As we leave summer and approach fall, we hear a lot about “falling back into a routine.” As I wrote last week, for many of us, fall is a time when kids go back to school, our schedules become a little more predictable, and we establish routines. As if it were that easy…..
Getting into, getting back into, or sticking with a routine can be tricky and often involves overcoming certain obstacles, but it doesn’t have to be impossible. We often set ourselves up thinking we have to go all out and all in to see change. Vivian (the BodyFit Dietitian) and I often describe ourselves as “Recovering Perfectionists” and will always remind you that all or nothing thinking with nutrition and fitness (or anything, really), just doesn’t work, nor is it sustainable. Here’s three tips that can help you transition into your fitness routine.
Start slow and low. This is a tip I often give Beginner Exercisers when starting a workout program, meaning slow pace and low intensity. But it applies to routine as well. Start slow with one or two days per week of workouts, and start with low pressure on what defines a workout. Set your alarm 10 minutes earlier and do a 10 Minute Workout or 5 Minute Workout. Take a walk on your lunch break. Pack one lunch a week instead of eating out. Start with 1-2 days week and work your way up. Easing your way in can feel less overwhelming and attainable.
Celebrate the wins! So often we get focused on what we didn’t do, we forget about what we did do! Reframe your thinking and your language: instead of “I only got one workout in a week” try “I got one workout in this week!” Instead of “I have to exercise today.” It’s “I get to exercise today.” Instead of “I ate so much junk food this weekend” remember “I had a great time with friends this weekend.” It’s all about perspective.

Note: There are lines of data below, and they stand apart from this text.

theorem dacFixed_same (ch : Bool) (bits : Nat) (hreport : SameReport s s') :
    SameEnd s s' (dacFixed ch bits s) (dacFixed ch bits s') := by
  have hcodes : ∀ a l, SameReport (s.writeCodes a l) (s'.writeCodes a l) := fun _ _ => hreport
  rw [dacFixed, dacFixed, dacClamped, dacClamped, dacFirstClamped, dacFirstClamped, ← h.argCount, ← h.argDst, ← h.latched,
    ← dacValues_same h hsrc ch]
  split
  · exact ((hcodes _ _).succeed _).sameEnd_of_codes rfl rfl rfl rfl
  · exact ((hcodes _ _).failRange _ _ _).sameEnd_of_codes rfl rfl rfl rfl

theorem planDacQuant_same (ch fixed : Bool) (bits : Nat) : SamePlan (planDacQuant ch fixed bits) s s' where
  early := h.congr (dacChecks fixed bits) fun _ => rfl
  late := dacLate_same h hsrc ch fixed
  act hreport := by
    cases fixed with
    | false => exact dacMinMax_same h hsrc ch bits hreport
    | true => exact dacFixed_same h hsrc ch bits hreport

end

/-! ## Every command -/

theorem planOf_same {i : Instr} {s s' : State} (h : SameOperands s s')
    (hsrc : ∀ a, IsSource i s a → s.readByte a = s'.readByte a) : SamePlan (planOf i) s s' := by
  cases i with
  | mapBpsk =>
    have hbits : SameBytes s s' s.argSrc s.argCount := fun a h1 h2 => hsrc a ⟨h1, h2⟩
    refine mapperPlan_same h hbits fun j hj => ?_
    rw [bpskSymbol, bpskSymbol, State.readBit, State.readBit, ← h.argSrc, hbits.memRead (by omega) (by omega)]
  | mapQpsk norm =>
    have hbits : SameBytes s s' s.argSrc s.argCount := fun a h1 h2 => hsrc a ⟨h1, h2⟩
    refine mapperPlan_same h hbits fun j hj => ?_
    simp only [qpskSymbol, State.readBit, ← h.argSrc]
    rw [hbits.memRead (by omega) (by omega), hbits.memRead (a := s.argSrc + 2 * j + 1) (by omega) (by omega)]
  | mapQam16 =>
    have hbits : SameBytes s s' s.argSrc s.argCount := fun a h1 h2 => hsrc a ⟨h1, h2⟩
    refine mapperPlan_same h hbits fun j hj => ?_
    simp only [qam16Symbol, State.readBit, ← h.argSrc]
    rw [hbits.memRead (by omega) (by omega), hbits.memRead (a := s.argSrc + 4 * j + 1) (by omega) (by omega),
      hbits.memRead (a := s.argSrc + 4 * j + 2) (by omega) (by omega),
      hbits.memRead (a := s.argSrc + 4 * j + 3) (by omega) (by omega)]
  | firLowpass dcnorm => exact planFirLowpass_same dcnorm h
  | firRcos => exact planFirRcos_same h
  | pulseShape same =>
    exact planPulseShape_same h (fun a h1 h2 => hsrc a (.inl ⟨h1, h2⟩)) same fun a h1 h2 => hsrc a (.inr ⟨h1, h2⟩)
  | ofdmMod refset =>
    exact planOfdmMod_same h (fun hlist a h1 h2 => hsrc a (.inr ⟨hlist, h1, h2⟩)) fun a h1 h2 => hsrc a (.inl ⟨h1, h2⟩)
  | chirp => exact planChirp_same h
  | dacQuant ch fixed bits => exact planDacQuant_same h (fun a h1 h2 => hsrc a ⟨h1, h2⟩) ch fixed bits
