-- ==== Sys2Proof/Certificates/Slice0/Obligations.lean ====
section
/-! DEFINITION. The statements for the provers, each one formalising rules of the spec. -/

open Sys2Proof Sys2Proof.Machine

/-! ### Encodings (30_encoding.md) -/

/-- R45, R46, R48, R53: decoding the word of a well-formed command gives the command back, every operand at
every value. -/
def Obligations.DecodeInvertsEncode : Prop :=
  ∀ i : Instr, i.wf = true → decode (encode i) = .ok i

/-- R45, R46, R48: a word that decodes is the word of the command it decodes to, and that command is well
formed: no bit of a word is dropped. -/
def Obligations.EncodeInvertsDecode : Prop :=
  ∀ (w : CmdWord) (i : Instr), decode w = .ok i → i.wf = true ∧ encode i = w

/-- R48: "A word is the named command iff `(cmd & mask) = match`", for every row of the opcode map; and no word
belongs to two rows. -/
def Obligations.WordBelongsToItsRow : Prop :=
  ∀ (w : CmdWord) (r : OpcodeRow), r ∈ opcodeMap →
    ((r.matches w = true ↔ ∃ i, decode w = .ok i ∧ i.row = r) ∧
      ∀ q ∈ opcodeMap, r.matches w = true → q.matches w = true → q = r)

/-- R49: the reserved words, and their whole effect when presented. -/
def Obligations.ReservedWordsAreRefused : Prop :=
  ∀ w : CmdWord,
    ((∃ e, decode w = .error e) ↔
      (0x0B ≤ (opField w).toNat ∨
        ((opField w = 0x01 ∨ opField w = 0x02) ∧ 3 < (idxField w).toNat) ∨
        ((opField w = 0x04 ∨ opField w = 0x06) ∧ 1 < (idxField w).toNat) ∨
        ((opField w = 0x00 ∨ opField w = 0x03 ∨ opField w = 0x05 ∨ opField w = 0x07 ∨ opField w = 0x08 ∨
            opField w = 0x09 ∨ opField w = 0x0A) ∧ idxField w ≠ 0) ∨
        ((opField w = 0x00 ∨ opField w = 0x02 ∨ opField w = 0x06 ∨ opField w = 0x07 ∨ opField w = 0x08 ∨
            opField w = 0x09 ∨ opField w = 0x0A) ∧ immField w ≠ 0))) ∧
      ∀ s : State, s.ports.cmdValid = true → s.ports.cmd = w → (∃ e, decode w = .error e) →
        s.takeCommand = .next { s with cmdOk := false }

/-- 95_test_vectors.md E1 and P3 to P5: words written out from the encoding table decode to their commands. -/
def Obligations.ExampleWordsDecode : Prop :=
  decode 0x0102FFFF = .ok (.oset 2 0xFFFF) ∧ decode 0x0100FFFE = .ok (.oset 0 0xFFFE) ∧
    decode 0x0400000F = .ok (.cfreq 0 15) ∧ decode 0x06010000 = .ok (.cauto 1) ∧
    decode 0x03000001 = .ok (.psel 1) ∧ decode 0x02010000 = .ok (.orev 1) ∧
    decode 0x050000FA = .ok (.pfreq 250) ∧ decode 0x0A000000 = .ok .iack ∧
    decode 0x0B000000 = .error .unknownOp ∧ decode 0x01040001 = .error .unitOutOfRange ∧
    decode 0x03010001 = .error .idxNotZero ∧ decode 0x07000001 = .error .immNotZero

/-- R50, R15, R123: the 40-bit word of an entry unpacks to the entry and back, and a word unpacks exactly when
its length is in 1..16. -/
def Obligations.EntryPackingRoundTrips : Prop :=
  (∀ P : ProgEntry, unpackEntry (packEntry P) = some P) ∧
    (∀ (w : BitVec 40) (P : ProgEntry), unpackEntry w = some P → packEntry P = w) ∧
    ∀ w : BitVec 40,
      unpackEntry w = none ↔ (w.extractLsb' 32 8).toNat = 0 ∨ 16 < (w.extractLsb' 32 8).toNat

/-! ### The pass (40_pass_and_commands.md) -/

/-- R60, R61: in a pass without reset whose command port holds a word that decodes, the step is EXEC of that
command followed by the updates, and the environment's next inputs follow. -/
def Obligations.StepRunsTheDecodedCommand : Prop :=
  ∀ (s : State) (i : Instr),
    s.ports.rst = false → s.ports.cmdValid = true → s.legal = true → decode s.ports.cmd = .ok i →
      step s =
        match exec i s with
        | .next t => .next t.updates.nextEdge
        | .fault r => .fault r
        | .refused r => .refused r

/-- R61: "when `cmd_valid = 0` the `cmd` port is ignored and `cmd_ok` keeps its value"; the updates run. -/
def Obligations.PassWithoutCommandRunsUpdatesOnly : Prop :=
  ∀ (s : State) (w : CmdWord),
    s.ports.rst = false → s.ports.cmdValid = false → s.legal = true →
      step s = .next s.updates.nextEdge ∧ s.updates.nextEdge.cmdOk = s.cmdOk ∧
        step { s with ports := { s.ports with cmd := w } } = step s

/-- R64: a refused command writes `cmd_ok <- 0` and no other register, and the updates of the pass run as if no
command had been presented. -/
def Obligations.RefusedCommandActsAsNoCommand : Prop :=
  ∀ s : State,
    s.ports.rst = false → s.ports.cmdValid = true → s.legal = true → refusedCommand s = true →
      ∃ t, step { s with ports := { s.ports with cmdValid := false } } = .next t ∧
        step s = .next { t with cmdOk := false }

/-- R121, R61: after a pass that took a command `cmd_ok` is 0 exactly when the word is reserved, the PSEL index
is out of range, or the frequency is 0. -/
def Obligations.CmdOkTellsRefusal : Prop :=
  ∀ s t : State,
    s.ports.rst = false → s.ports.cmdValid = true → step s = .next t →
      (t.cmdOk = false ↔
        (∃ e, decode s.ports.cmd = .error e) ∨
          (∃ n, decode s.ports.cmd = .ok (.psel n) ∧ progCount s.cfg ≤ n.toNat) ∨
          (∃ c, decode s.ports.cmd = .ok (.cfreq c 0)) ∨ decode s.ports.cmd = .ok (.pfreq 0))

/-- R135: a pass with `rst = 1`, from whatever state, leaves the reset values, and the parameters stay. -/
def Obligations.ResetPassLeavesResetValues : Prop :=
  ∀ s : State, s.ports.rst = true →
    ∃ t, step s = .next t ∧ t.cfg = s.cfg ∧
      (∀ i, Two.get t.btn i = { reg := 0x00, state := false, stateChanged := false, nextTick := s.ports.tick }) ∧
      (∀ i, Two.get t.clk i =
        { mode := .manual, state := false, nextTick := s.ports.tick, freq := Two.get s.cfg.clkFreqReset i,
          ticksPerStep :=
            BitVec.ofNat 64 ((s.cfg.tickFreq.toNat * 10) / ((Two.get s.cfg.clkFreqReset i).toNat * 2)) }) ∧
      (∀ ch, Four.get t.out ch =
        { st := .idle, data := 0x0000, bit := 0, reverse := false, last := false, nextTick := s.ports.tick,
          dataPin := false, enablePin := false }) ∧
      t.inp =
        { st := .idle, data := 0x0000, dataMirrored := 0x0000, tempData := 0x0000, tempMirrored := 0x0000,
          bitCount := 0, dataChanged := false, nextTick := s.ports.tick, loadPin := false, shiftPin := false,
          clockPin := false } ∧
      t.seq =
        { curProg := 0, mode := .manual, step := 0, nextTick := s.ports.tick, freq := s.cfg.progFreqReset,
          ticksPerStep :=
            BitVec.ofNat 64
              ((s.cfg.tickFreq.toNat * 10) / (s.cfg.progFreqReset.toNat * s.cfg.sentinel.len.toNat)) } ∧
      t.cmdOk = true

/-- `State.reset` is the state a reset pass leaves, whose tick value, parameters and next input ports are the
model's free values (R26, R135; notes/assumptions/1.md, 2.md, 3.md). -/
def Obligations.ResetStateIsAResetPass : Prop :=
  ∀ s : State, s.ports.rst = true → s.ports.tick = Config.initialTick → s.cfg = Config.platform →
    ∃ t, step s = .next t ∧
      State.reset = { t with ports := Config.environment 0, upcoming := [], envIndex := 1 }

/-! ### The commands, with their frames: each equation names every register the command writes -/

/-- R62: NOP sets `cmd_ok` and nothing else, and its pass differs from a pass without a command in that only. -/
def Obligations.NopSetsCmdOkOnly : Prop :=
  ∀ s : State,
    decode 0x00000000 = .ok .nop ∧ exec .nop s = .next { s with cmdOk := true } ∧
      (s.ports.rst = false → s.ports.cmdValid = true → s.legal = true → s.ports.cmd = 0x00000000 →
        ∃ t, step { s with ports := { s.ports with cmdValid := false } } = .next t ∧
          step s = .next { t with cmdOk := true })

/-- R86: OSET loads the payload and restarts the channel from slot 0; the pins, `reverse` and every other
register stay. The clause for a channel above 3 is the model's choice (notes/assumptions/8.md, DEDUCED): no word decodes to
such a term; R49 refuses the word with those fields, and `exec` refuses the term the same way. -/
def Obligations.OsetRestartsTheChannel : Prop :=
  ∀ (s : State) (v : BitVec 16),
    (∀ ch : BitVec 8, encode (.oset ch v) = 0x01000000 ||| (ch.setWidth 32 <<< 16) ||| v.setWidth 32) ∧
    (∀ k : Fin 4,
      exec (.oset (BitVec.ofNat 8 k.val) v) s =
        .next { s with
          cmdOk := true
          out := Four.set s.out k
            { Four.get s.out k with
              data := v, bit := 0, last := false, st := .pause, nextTick := s.ports.tick } }) ∧
      ∀ ch : BitVec 8, 3 < ch.toNat → exec (.oset ch v) s = .next { s with cmdOk := false }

Give yourself grace. You hear me say it all the time: Be where you are today and remember, if you showed up today, you are successful. You haven’t “failed” by missing a day (or a week), or didn’t follow the program perfectly, and there’s no reason you’ve “ruined the whole day” if you eat something less nutritious you hadn’t planned on. Let’s get rid of the guilt and the shame—-Guess what? That never works either—and focus on keeping moving forward.
Putting healthy fitness and nutrition routines in place isn’t just for a season – it’s for a lifetime. So be patient with yourself, enjoy the journey, and always be ok to be where you are today.
thanks for saying this, self-compassion is so important! you’re positive and full of energy! thanks!! I love your workouts and approach to be healthy physically as well as mentally!
Thank you for these tips. I will keep a calendar close by and mark the days I do exercise. With the COVID 19 lock downs I have become quite unmotivated. I am retired and have all the time in the world. I also need to set up a good stretching routine.
I am 74 . I like doing the 20/30 minute dumbbell or kettlebell workouts. I especially like the no repeat ones.
Thank you for all the videos and the hard work you put into them.
Thanks Amy for the amazing advice. I just love your workouts and your encouraging words.